> **RECORDS**
-- ==== Sys2Proof/Laws/KeepsSearch.lean ====
section
/-! SUPPORT. What the operations of Machine/Search.lean can do to the state (`Laws/Keeps.lean`): one lemma per operation. -/

set_option linter.all false

namespace Sys2Proof.Machine

open Sys2Proof

theorem State.setColl_keeps {P : State → Prop} (h : Stable [.se] P) (s : State) (a1 : _) (a2 : _) (hs : P s) : P (State.setColl s a1 a2) := by
  have pUse := h.se rfl
  unfold State.setColl
  repeat'
    first
    | with_reducible assumption
    | rfl
    | (with_reducible refine pUse _ _ (by with_reducible assumption))
    | (with_reducible apply ite_keeps (P := P))
    | (with_reducible apply foldl_keeps (P := P))
    | (refine fun (t : State) (ht : P t) => ?_)
    | (refine fun (_ : _) (t : State) (ht : P t) => ?_)
    | (with_reducible intro t; first | (refine (fun (ht : P t) => ?_) (?_ : P t); rotate_left; subst t; rotate_right; clear_value t) | skip | skip)
    | lift_lets -underBinder
    | split
    | (with_reducible apply pUse)

theorem State.growList_keeps {P : State → Prop} (h : Stable [.ctr, .notify, .tm, .ev] P) (s : State) (a1 : _) (a2 : _) (hs : P s) : OkO P (State.growList s a1 a2) := by
  have k1 := @State.takeBulk_keeps P (h.mono rfl)
  unfold State.growList
  repeat'
    first
    | with_reducible assumption
    | rfl
    | (with_reducible apply k1)
    | (with_reducible apply OkOpt.some)
    | (with_reducible apply OkOpt.none)
    | (with_reducible apply iteOpt_keeps)
    | (with_reducible apply OkOpt.map)
    | (with_reducible apply OkOpt.bind)
    | (with_reducible apply OkOpt.find)
    | (with_reducible apply OkOpt.fold)
    | (with_reducible apply OkOpt.getD (P := P))
    | (with_reducible apply ite_keeps (P := P))
    | (with_reducible apply foldl_keeps (P := P))
    | (refine OkO.get (P := P) (by with_reducible assumption) ?_)
    | (refine OkOP.get (P := P) (by with_reducible assumption) ?_)
    | (refine OkOPP.get (P := P) (by with_reducible assumption) ?_)
    | (refine fun (t : State) (ht : P t) => ?_)
    | (refine fun (_ : _) (t : State) (ht : P t) => ?_)
    | (with_reducible intro t; first | (refine (fun (ht : P t) => ?_) (?_ : P t); rotate_left; subst t; rotate_right; clear_value t) | skip | skip)
    | lift_lets -underBinder
    | split
    | exact OkOpt.any

theorem State.freeOld_keeps {P : State → Prop} (h : Stable [.tm] P) (s : State) (a1 : _) (hs : P s) : P (State.freeOld s a1) := by
  have k1 := @State.freeBulk_keeps P (h.mono rfl)
  unfold State.freeOld
  repeat'
    first
    | with_reducible assumption
    | rfl
    | (with_reducible apply k1)
    | (with_reducible apply ite_keeps (P := P))
    | (with_reducible apply each_keeps (P := P))
    | (with_reducible apply foldl_keeps (P := P))
    | (refine fun (t : State) (ht : P t) => ?_)
    | (refine fun (_ : _) (t : State) (ht : P t) => ?_)
    | (with_reducible intro t; first | (refine (fun (ht : P t) => ?_) (?_ : P t); rotate_left; subst t; rotate_right; clear_value t) | skip | skip)
    | lift_lets -underBinder
    | split

theorem State.dropColl_keeps {P : State → Prop} (h : Stable [.tm, .se] P) (s : State) (a1 : _) (hs : P s) : P (State.dropColl s a1) := by
  have k1 := @State.freeBulkFrames_keeps P (h.mono rfl)
  have k2 := @State.setColl_keeps P (h.mono rfl)
  have pUtm := h.tm rfl
  unfold State.dropColl
  repeat'
    first
    | with_reducible assumption
    | rfl
    | (with_reducible apply k1)
    | (with_reducible apply k2)
    | (with_reducible refine pUtm _ _ (by with_reducible assumption))
    | (with_reducible apply ite_keeps (P := P))
    | (with_reducible apply each_keeps (P := P))
    | (with_reducible apply foldl_keeps (P := P))
    | (refine fun (t : State) (ht : P t) => ?_)
    | (refine fun (_ : _) (t : State) (ht : P t) => ?_)
    | (with_reducible intro t; first | (refine (fun (ht : P t) => ?_) (?_ : P t); rotate_left; subst t; rotate_right; clear_value t) | skip | skip)
    | lift_lets -underBinder
    | split
    | (with_reducible apply pUtm)

theorem State.endColl_keeps {P : State → Prop} (h : Stable [.out, .ctr, .notify, .ss, .tm, .se, .sl, .ev] P) (s : State) (a1 : _) (hs : P s) : P (State.endColl s a1) := by
  have k1 := @State.freeOld_keeps P (h.mono rfl)
  have k2 := @State.endOutput_keeps P (h.mono rfl)
  have k3 := @State.endDrun_keeps P (h.mono rfl)
  have pUse := h.se rfl
  unfold State.endColl
  repeat'
    first
    | with_reducible assumption
    | rfl
    | (with_reducible apply k1)
    | (with_reducible apply k2)
    | (with_reducible apply k3)
    | (with_reducible refine pUse _ _ (by with_reducible assumption))
    | (with_reducible apply ite_keeps (P := P))
    | (with_reducible apply each_keeps (P := P))
    | (with_reducible apply foldl_keeps (P := P))
    | (refine fun (t : State) (ht : P t) => ?_)
    | (refine fun (_ : _) (t : State) (ht : P t) => ?_)
    | (with_reducible intro t; first | (refine (fun (ht : P t) => ?_) (?_ : P t); rotate_left; subst t; rotate_right; clear_value t) | skip | skip)
    | lift_lets -underBinder
    | split
    | (with_reducible apply pUse)

theorem State.failColl_keeps {P : State → Prop} (h : Stable [.out, .ctr, .notify, .ss, .tm, .se, .sl, .ev] P) (s : State) (a1 : _) (hs : P s) : P (State.failColl s a1) := by
  have k1 := @State.endColl_keeps P (h.mono rfl)
  have k2 := @State.setColl_keeps P (h.mono rfl)
  unfold State.failColl
  repeat'
    first
    | with_reducible assumption
    | rfl
    | (with_reducible apply k1)
    | (with_reducible apply k2)
    | (with_reducible apply ite_keeps (P := P))
    | (with_reducible apply foldl_keeps (P := P))
    | (refine fun (t : State) (ht : P t) => ?_)
    | (refine fun (_ : _) (t : State) (ht : P t) => ?_)
    | (with_reducible intro t; first | (refine (fun (ht : P t) => ?_) (?_ : P t); rotate_left; subst t; rotate_right; clear_value t) | skip | skip)
    | lift_lets -underBinder
    | split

> **TASK ITEM**
Using the listing above, show each line holding the string "notify".

> **TASK ANSWER**
theorem State.growList_keeps {P : State → Prop} (h : Stable [.ctr, .notify, .tm, .ev] P) (s : State) (a1 : _) (a2 : _) (hs : P s) : OkO P (State.growList s a1 a2) := by
theorem State.endColl_keeps {P : State → Prop} (h : Stable [.out, .ctr, .notify, .ss, .tm, .se, .sl, .ev] P) (s : State) (a1 : _) (hs : P s) : P (State.endColl s a1) := by
theorem State.failColl_keeps {P : State → Prop} (h : Stable [.out, .ctr, .notify, .ss, .tm, .se, .sl, .ev] P) (s : State) (a1 : _) (hs : P s) : P (State.failColl s a1) := by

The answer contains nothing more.